Learning to love my body at Coachella
The moment I clicked “Confirm Purchase” on my Coachella tickets, I was overwhelmed with excitement and anxiety. Excitement because I was going to experience my very first Coachella weekend. Anxiety because I was dreading having to shop for outfits to wear to the festival.
It’s not that I didn’t actually have anything to wear, but we all know what “festival fashion” is supposed to look like. Who finds outfits for Coachella in their closet? So one week pre-festival, I went to my favorite L.A. thrift stores like Wasteland and Buffalo Exchange — but this was not a Sex and the City 2 wardrobe fashion party with champagne and my best girlfriends. This was me, standing alone in a dressing room, obsessing over finding “perfect” Coachella outfits and idealizing the “perfect” body for those outfits. At times, it felt awful.
Earlier that year, I’d applied to graduate school and had the most stressful semester of my academic career. This caused me to gain weight, and by the time Coachella came around, I didn’t have the “summer bod” I’d wanted.
Accessories like metal necklaces and cowboy hats were a little more fun to shop for since at least I didn’t have my low-self-esteem reminding me that nothing fit right on my body. But when I tried on floral prints and cowboy boots, and outfit after outfit, I couldn’t shake that uncomfortable feeling. I’d spent days and nights on social media leading up to this shopping trip, hoping inspiration from Coachella veterans would help me obtain the perfect festival wardrobe with a broke college student’s budget. Eventually, despite my trials and tribulations in the dressing room, I put three outfits together from my thrift store finds.

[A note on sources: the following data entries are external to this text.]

-- ==== Sys2Proof/Proofs/StateInvariant.lean ====
section
/-! The statements of the family 10_state: the startup state, the invariant over every step, the sticky flags over every step.
A property of every step is proved in three layers: what each named update of the state does to it, then each operation and
statement as a composition of updates, then the split of a step into the agents that may take it. -/

namespace Sys2Proof.Machine

/-! ## Outcomes -/

/-- The next state of outcome `r`, if it has one, satisfies `P`. -/
def NextSatisfies (P : State → Prop) (r : Result) : Prop := ∀ t, r = .next t → P t

@[simp] theorem nextSatisfies_next {P : State → Prop} {t : State} : NextSatisfies P (.next t) ↔ P t := by
  simp [NextSatisfies]

@[simp] theorem nextSatisfies_refused {P : State → Prop} (r : Refusal) : NextSatisfies P (.refused r) := by
  simp [NextSatisfies]

/-- A driving operation that takes a next state has taken the one it drives to. -/
theorem nextSatisfies_requireOwner {P : State → Prop} {s : State} {f : State → State} (h : P (f s)) :
    NextSatisfies P (requireOwner s fun u => .next (f u)) := by
  intro t ht
  obtain ⟨-, he⟩ := requireOwner_next ht
  cases he
  exact h

theorem nextSatisfies_ite {P : State → Prop} {c : Prop} [Decidable c] {r q : Result} (hr : NextSatisfies P r)
    (hq : NextSatisfies P q) : NextSatisfies P (if c then r else q) := by
  split
  · exact hr
  · exact hq

theorem nextSatisfies_targetMove {P : State → Prop} {m : Move} {e : Bool} {t : State} (h : e = true → P t) :
    NextSatisfies P (targetMove m e t) := by
  intro u hu
  obtain ⟨he, rfl⟩ := targetMove_next hu
  exact h he

theorem nextSatisfies_runDecoded {P : State → Prop} {r : Except DecodeError (Instr × List Byte)} {s : State}
    (h : ∀ i l, r = .ok (i, l) → NextSatisfies P (exec i s)) : NextSatisfies P (runDecoded r s) := by
  cases r with
  | error e => exact nextSatisfies_refused _
  | ok d => exact h d.1 d.2 rfl

/-! ## Who takes a step -/

/-- The move is one of the controller's environment. -/
def Move.environmental : Move → Bool
  | .controller => false
  | .foreground => false
  | _ => true

/-- 00_scope R9, R10: a step is the dispatcher's, the entry of the trap, the foreground's or the environment's. -/
theorem nextSatisfies_step {P : State → Prop} {s : State}
    (trap : ∀ ms, s.trap.inTrap = true → NextSatisfies P (trapStep { s with schedule := ms }))
    (enter : ∀ ms, s.trap.inTrap = false → NextSatisfies P (exec .ioTrapDispatcher { s with schedule := ms }))
    (foreground : ∀ ms, s.trap.inTrap = false → NextSatisfies P (foregroundStep { s with schedule := ms }))
    (environment : ∀ m ms, m.environmental = true → NextSatisfies P (runMove m { s with schedule := ms })) :
    NextSatisfies P (step s) := by
  have controller : ∀ ms, NextSatisfies P (controllerStep { s with schedule := ms }) := by
    intro ms
    cases ht : s.trap.inTrap with
    | true =>
      rw [controllerStep_inTrap (s := { s with schedule := ms }) ht]
      exact trap ms ht
    | false =>
      unfold controllerStep
      rw [if_neg (by simp [ht])]
      split
      · exact enter ms ht
      · exact foreground ms ht
  cases hs : s.schedule with
  | nil =>
    rw [step_nil hs]
    have hc := controller []
    rw [← hs] at hc
    exact hc
  | cons m ms =>
    rw [step_cons hs]
    cases m with
    | controller => exact controller ms
    | foreground =>
      show NextSatisfies P (if s.trap.inTrap then _ else _)
      cases ht : s.trap.inTrap with
      | true => exact trap ms ht
      | false => exact foreground ms ht
    | _ => exact environment _ ms rfl

/-- The foreground executes FETCH where nothing is left of its program, else the first statement left. -/
theorem nextSatisfies_foregroundStep {P : State → Prop} {s : State} (fetch : s.fg.pc = [] → NextSatisfies P (exec .fetch s))
    (stmt : ∀ st rest, s.fg.pc = st :: rest → NextSatisfies P (runStmt st (s.goto rest))) :
    NextSatisfies P (foregroundStep s) := by
  unfold foregroundStep
  split
  · exact fetch ‹_›
  · exact stmt _ _ ‹_›

/-! ## The driving operations -/

theorem nextSatisfies_execWriteByteAt {P : State → Prop} {s : State} {a : Addr} {v : Byte} (h : P (s.writeCycle a v)) :
    NextSatisfies P (execWriteByteAt a v s) := by
  unfold execWriteByteAt
  exact nextSatisfies_requireOwner h

theorem nextSatisfies_execReadByteAt {P : State → Prop} {s : State} {a : Addr}
    (h : P ((s.readCycle a).1.give (.byte (s.readCycle a).2))) : NextSatisfies P (execReadByteAt a s) := by
  unfold execReadByteAt
  exact nextSatisfies_requireOwner h

theorem nextSatisfies_execSwitchBank {P : State → Prop} {s : State} {v : Byte} (h : P (s.bankCycle v)) :
    NextSatisfies P (execSwitchBank v s) := by
  unfold execSwitchBank
  exact nextSatisfies_requireOwner h

theorem nextSatisfies_microWriteCount {P : State → Prop} {s : State}
    (h : P (s.writeCycle Config.countCell (s.img.blockCount.setWidth 8))) : NextSatisfies P (microWriteCount s) := by
  unfold microWriteCount
  exact nextSatisfies_requireOwner h

/-- One byte is written, and what is left of the list follows as one legal call (42_bus_arbiter R174). -/
theorem nextSatisfies_injectRaw {P : State → Prop} {s : State} {base : Addr} {bytes : List Byte} (nil : P s)
    (cons : ∀ v ks, ks.all Stmt.legal = true → P ((s.writeCycle base v).push ks)) :
    NextSatisfies P (injectRaw base bytes s) := by
  cases bytes with
  | nil => exact nextSatisfies_next.2 nil
  | cons v rest =>
    unfold injectRaw
    refine nextSatisfies_requireOwner (cons v _ ?_)
    cases rest <;> rfl

/-- One byte is read into the buffer, and the reads left follow as one legal statement (42_bus_arbiter R175). -/
theorem nextSatisfies_microReadRegion {P : State → Prop} {s : State} {i : Byte} {left : Nat} (zero : P s)
    (succ : ∀ v ks, ks.all Stmt.legal = true → P (((s.readCycle (i.setWidth 16)).1.setBuf i v).push ks)) :
    NextSatisfies P (microReadRegion i left s) := by
  cases left with
  | zero => exact nextSatisfies_next.2 zero
  | succ n =>
    unfold microReadRegion
    refine nextSatisfies_requireOwner (succ _ _ ?_)
    cases n <;> rfl

/-! ## Decoding at the machine's own positions -/

/-- 30_encoding R104: the dispatcher's word decodes to the operation of its port and direction. -/
theorem decode_ioreqWord (dir : IoDir) (port : Port) :
    decode .ioreq [ioreqWord dir port] = .ok (decodePort dir port, []) := by
  have unused : ∀ d p, (ioreqWord d p).extractLsb' 5 3 = 0 := by
    intro d p; cases d <;> revert p <;> decide
  have direction : ∀ d p, ioreqDir (ioreqWord d p) = d := by
    intro d p; cases d <;> revert p <;> decide
  have portBits : ∀ d p, (ioreqWord d p).extractLsb' 0 4 = p := by
    intro d p; cases d <;> revert p <;> decide
  simp only [decode, unused, if_true, direction, portBits]

/-- 45_io_ports R260: the direction and the port select one of the eight port operations. -/
theorem decodePort_cases (dir : IoDir) (port : Port) :
    (dir = .write ∧ (decodePort dir port = .port0Write ∨ decodePort dir port = .port1Write ∨
        decodePort dir port = .port2Write)) ∨
      (dir = .read ∧ (decodePort dir port = .port0Read ∨ decodePort dir port = .port1Read ∨
        decodePort dir port = .port2Read)) ∨
      decodePort dir port = .portUnknown dir port := by
  unfold decodePort
  cases dir <;> split_ifs <;> simp

/-- A BLOCK frame decodes to no other operation. -/
theorem eq_block_of_decode {bytes l : List Byte} {i : Instr} (h : decode .block bytes = .ok (i, l)) :
    ∃ lb payload ck, i = .block lb payload ck := by
  cases bytes with
  | nil => simp [decode] at h
  | cons b rest =>
    simp only [decode] at h
    split at h
    · simp at h
    · simp only [Except.ok.injEq, Prod.mk.injEq] at h
      exact ⟨_, _, _, h.1.symm⟩

/-! ## One test of recv_byte -/

/-- A byte taken is the oldest waiting, its marks latched (40_serial_link R121). -/
theorem recvTest_got {s t : State} {d : Byte} (h : s.recvTest = .got d t) :
    ∃ r rest u, s.uart.rxFifo = r :: rest ∧ (u = s ∨ u = s.drawn) ∧ d = r.data ∧
      t = (u.popRx rest).latchMarks r.marks := by
  cases hf : s.uart.rxFifo with
  | nil => rcases recvTest_empty hf with ⟨-, he⟩ | ⟨-, he⟩ <;> simp [he] at h
  | cons r rest =>
    by_cases ht : s.link.timer = .expired
    · rcases recvTest_both hf ht with he | he
      · rw [he] at h
        cases h
        exact ⟨r, rest, s.drawn, rfl, .inr rfl, rfl, rfl⟩
      · simp [he] at h
    · rw [recvTest_byte hf ht] at h
      cases h
      exact ⟨r, rest, s, rfl, .inl rfl, rfl, rfl⟩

With my “festival fashion” anxiety somewhat handled, I was pretty excited to head to the desert with my boyfriend.
Even with my uneasiness, arriving to the festival felt like floating into a kind of nirvana as loud music echoed into the desert mountains. I indulged in food, drank my weight in cocktails, danced the night away, and slept under the desert stars. It was magical.
Still though, I was comparing myself to the women around me — which, naturally, wasn’t good for my self-esteem. I felt so inspired by the boldness, creativity, and artistic style of the women at Coachella — but I wished I too could walk around in those outfits with their confidence. This need to have the perfect outfit accompanied by the “right” body came from societal expectations of what a Coachella-goer should look like.
When I envision a woman at Coachella, I don’t think about a thick, brown, Latinx woman like me — I think about a tall, thin, white, blonde woman wearing fringe, cowboy boots, and oversized sunglasses.
However, actually being at Coachella that weekend showed me something beautiful: This space had brought women of all backgrounds, skin colors, and sizes together — and I belonged in that space (I even met my best friend, Megan!). It was thrilling — and reassuring — to see so many women of color with diverse body types on the festival grounds. I soon befriended the group of women in the campsite next to ours, and they made me feel like part of an inclusive community as we celebrated the festival’s intersection of fashion, music, pleasure, and art.
My new girlfriends and I glammed up together each morning, and they empowered me to feel strong and beautiful — whether or not I fit the image of the “perfect” Coachella-attendee.